# Problem to work on
Reproduce the closing run of lines below verbatim, from the line that contains "u.modMem (fun m" up to and including the final line.

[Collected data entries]
==========
/-- Bytes of X and W that an item reads. -/
def itemSpans (joins : List CarJoin) (d : ArrDesc) (item : Nat) : List (Nat × Nat) :=
  let oc := 16 * (item % (d.n / 16))
  if d.conv then
    let p := convPos d item 0 0
    let ys := ((List.range 4).flatMap (fun a => (List.range d.r).map (convRow d (p.1 + a)))).eraseDups
    let xs := ((List.range 4).flatMap (fun a => (List.range d.s).map (convCol d (p.2.1 + a)))).eraseDups
    let xin := (List.range d.k).flatMap (fun ic => ys.flatMap (fun y => xs.flatMap (fun x =>
      match convIn d ic y x with
      | some q => d.x.spans q.1 q.2
      | none => [])))
    xin ++ (List.range 16).flatMap (fun o => (List.range d.k).flatMap (fun ic => (List.range d.r).flatMap (fun r =>
      (List.range d.s).flatMap (fun c =>
        let q := convW d (oc + o) ic r c
        d.w.spans q.1 q.2))))
  else xSpans joins d (16 * (item / (d.n / 16))) 16 ++ (if d.tw then d.w.window oc 0 16 d.k else d.w.window 0 oc d.k 16)

/-- Requester of the feed path that reads a codeword (07 Table 4). -/
def feedReq (s : State) (cw : Nat) : Nat := 2 + Config.feedPath s.free cw % 4

/-- The feed paths read spans: each codeword error is met by the path that reads it, and no path waits any longer. -/
def touchFeeds (s : State) (sp : List (Nat × Nat)) : State :=
  let t := spend ((eccSpans s sp).foldl (fun u p => eccRdOne (feedReq s p.1) u p) s) 4 (unitsIn 32 sp).length
  let u := sp.foldl (fun u p => serve u (feedReq s (p.1 / 8)) p.1 p.2) t
  u.modMem (fun m => { m with wants := m.wants.filter (fun w => !(decide (2 ≤ w.req) && decide (w.req ≤ 5))) })

/-- Products count in ARR_MAC, and in LDG_MAC in units of 2^16 with the remainder carried (R145). -/
def countMac (s : State) (n : Nat) : State :=
  (s.modArr (fun a => { a with mac := a.mac + BitVec.ofNat 64 n })).modLdg (fun l =>
    let t := l.macRem + n
    { l with mac := l.mac + BitVec.ofNat 64 (t / 65536), macRem := t % 65536 })

end Sys2Proof.Machine
end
==========
# Your response
  u.modMem (fun m => { m with wants := m.wants.filter (fun w => !(decide (2 ≤ w.req) && decide (w.req ≤ 5))) })

/-- Products count in ARR_MAC, and in LDG_MAC in units of 2^16 with the remainder carried (R145). -/
def countMac (s : State) (n : Nat) : State :=
  (s.modArr (fun a => { a with mac := a.mac + BitVec.ofNat 64 n })).modLdg (fun l =>
    let t := l.macRem + n
    { l with mac := l.mac + BitVec.ofNat 64 (t / 65536), macRem := t % 65536 })

end Sys2Proof.Machine
end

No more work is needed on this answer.